For how she is so good with _personality radar_ , IIRC recently there was a
research paper that confirmed that already in the crib the girls are paying
attention to people and the boys, to things. So the girls are making eye
contact, understanding facial expressions, smiling, and, thus, _eliciting
protective emotions from adults_ while the boys are trying to hack the latch
on the crib and install Wi-Fi and an real-time, embedded Linux in the toy fire
truck on the floor!

So, with some nerd men and a really feminine woman, there's no contest -- on
_personality radar_ , no way will the men catch up with the woman!

Congrats PG, you just achieved "the greatest prize life has to offer".

------
artur_makly
As a husband-wife co-founder team, I totally can relate. Having my wife's
female intuition ( yes it really exists.. it's like a heat-sensing radar and
magic 8ball all-in-one )

see her in action: [https://www.instagram.com/p/zA41aSKM9C/?taken-
by=juicycanvas](https://www.instagram.com/p/zA41aSKM9C/?taken-by=juicycanvas)
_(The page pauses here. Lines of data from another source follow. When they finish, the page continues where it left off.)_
/-- A locked register keeps its value: the write is counted, and its address and master are shown (R557). -/
theorem State.plainWrite_rStcTick {s : State} (hrun : s.mode = .run) {v : Word} (hdiff : fld (v ^^^ s.reg rStcTick) 0 10 ≠ 0)
    (href : s.reg rBcRwlRef = 0#32) :
    let t := s.plainWrite (.host true true) { rwl := 0x3FF#32 } rStcTick v
    t.reg rStcTick = s.reg rStcTick ∧ ticked (s.reg rBcRwlCnt) (t.reg rBcRwlCnt) 0 16 ∧ t.reg rBcRwlRef = 0x81601800#32 ∧
      t = { s with regs := t.regs } := by
  have hmask : (v ^^^ s.reg rStcTick) &&& 0x3FF#32 ≠ 0#32 := fun h => hdiff (by
    have hand := congrArg BitVec.toNat h
    rwa [BitVec.toNat_and, show (0x3FF#32).toNat = 2 ^ 10 - 1 from rfl, Nat.and_two_pow_sub_one_eq_mod, ← fld_zero] at hand)
  have hopen : s.rwlOpen = false := by simp [State.rwlOpen, hrun]
  have hbit : s.rbit rBcRwlRef 31 = false := by simp [State.rbit, href]
  let u := (s.rcount rBcRwlCnt 0 16 1).modReg rBcRwlRef fun w => (w &&& 0x40000000#32) ||| 0x81601800#32
  have hreject : s.rwlReject (.host true true) rStcTick = u := by
    obtain ⟨w, hw, hreject⟩ := State.rwlReject_host hbit rStcTick
    have haddr : BitVec.ofNat 32 (rStcTick % 2 ^ 24 + 1 * 2 ^ 24 + 2 ^ 31) = 0x81601800#32 := by decide
    rw [hreject, ← hw, haddr]
  have hplain : s.plainWrite (.host true true) { rwl := 0x3FF#32 } rStcTick v = u.modReg rStcTick id := by
    have hcheck : s.rwlCheck (.host true true) { rwl := 0x3FF#32 } rStcTick v = u := by
      simp only [State.rwlCheck, hopen, Bool.not_false, Bool.true_and, decide_eq_true_eq, if_pos hmask, hreject]
    simp only [State.plainWrite, hopen, hcheck, Bool.false_eq_true, if_false, BitVec.or_zero, BitVec.and_zero, BitVec.not_zero,
      BitVec.and_allOnes]
    rfl
  simp only [hplain]
  refine ⟨?_, ?_, ?_, rfl⟩
  · simp [u, rStcTick, rBcRwlRef, rBcRwlCnt]
  · simpa [u, rStcTick, rBcRwlRef, rBcRwlCnt] using s.rcount_ticked rBcRwlCnt 0 16 (by decide)
  · have hkept : (s.rcount rBcRwlCnt 0 16 1).reg rBcRwlRef = 0#32 := by simpa [rBcRwlCnt, rBcRwlRef] using href
    rw [State.reg_modReg, if_neg (by decide), State.reg_modReg, if_pos rfl, hkept]
    decide

/-! ### The freeze record -/

theorem State.frRead_head {s : State} (hopen : s.dbgOpen = true) (hfrozen : s.rfld rDbgFrzStat 0 2 = 2)
    (hsel : s.rfld rDbgFrSel 0 16 = 0) (hptr : s.rfld rDbgFrPtr 0 24 = 2) :
    s.frRead = (true, 0x7E1AF2E0#32, s.rsetFld rDbgFrPtr 0 24 3) := by
  have hlow : s.rfld rDbgFrSel 0 8 = 0 ∧ s.rfld rDbgFrSel 8 8 = 0 := by
    simp only [State.rfld, fld] at hsel ⊢
    omega
  have hword : s.recordWord 0 0 2 = (0x7E1AF2E0#32, s) := by simp [State.recordWord, sectLen, State.sectWord]
  simp [State.frRead, hopen, hfrozen, hlow.1, hlow.2, hptr, hword]

/-- IDCODE (R514): 1, the manufacturer, the part, the step. -/
theorem idcodeWord_fields (c : Config.Kind) : (idcodeWord c).getLsbD 0 = true ∧ (idcodeWord c >>> 1).setWidth 11 = Config.manufacturer ∧
    (idcodeWord c >>> 12).setWidth 16 = 0x0128#16 ∧ (idcodeWord c >>> 28).setWidth 4 = 1#4 := by
  have hstep : fld c.bcId 8 4 = 1 := by cases c <;> decide
  have hman : Config.manufacturer.toNat < 2 ^ 11 := Config.manufacturer.isLt
  have hnat : (idcodeWord c).toNat = 1 + Config.manufacturer.toNat * 2 + 0x0128 * 2 ^ 12 + 2 ^ 28 := by
    rw [idcodeWord, hstep, BitVec.toNat_ofNat]
    omega
  refine ⟨?_, ?_, ?_, ?_⟩
  · rw [BitVec.getLsbD, hnat, Nat.testBit_zero, decide_eq_true_eq]
    omega
  all_goals
    apply BitVec.eq_of_toNat_eq
    simp only [BitVec.toNat_setWidth, BitVec.toNat_ushiftRight, hnat, Nat.shiftRight_eq_div_pow, BitVec.toNat_ofNat]
    omega

theorem exec_frread_closed {s : State} (h : s.dbgOpen = false) : exec .frread s = .next (s.tapLoad 31#5 0#64) := by
  show execFrread s = _
  simp only [execFrread, h, Bool.not_false, if_true]

theorem exec_frread_open {s u : State} (h : s.dbgOpen = true) {b : Bool} {w : Word} (hr : s.frRead = (b, w, u)) :
    exec .frread s = .next (u.tapLoad 10#5 (BitVec.ofNat 64 (w.toNat + b2n b * 2 ^ 32))) := by
  show execFrread s = _
  simp only [execFrread, h, hr, Bool.not_true, Bool.false_eq_true, if_false]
The challenge is that 99% of my time is spent on so many righ-brain tasks..i
practically become a 'vulcan' so when a customer email or PR challenge or new
biz dev opp comes flying in.. its very easy to just mis-read it or reply in a
curt almost cold way. Luckily she QA's all our communication with a filters
yet undiscovered by scientists. Deb i love you darlin! Where would we be
without you!

------
zensavona
_" At one of the first she did, the reporter brushed aside her insights about
startups and turned it into a sensationalistic story about how some guy had
tried to chat her up as she was waiting outside the bar where they had
arranged to meet. Jessica was mortified"_

Interestingly I read the article he refers to earlier today and I was really
surprised (I took it at face value, apparently I should have been wiser) to
read that someone like Jessica was _so_ "shaken" by a guy hitting on her in
what sounded like not-that-aggressive a way to me. I've never met her, but
I've read enough online about her to have the opinion that she probably isn't
someone who gets off on playing the victim.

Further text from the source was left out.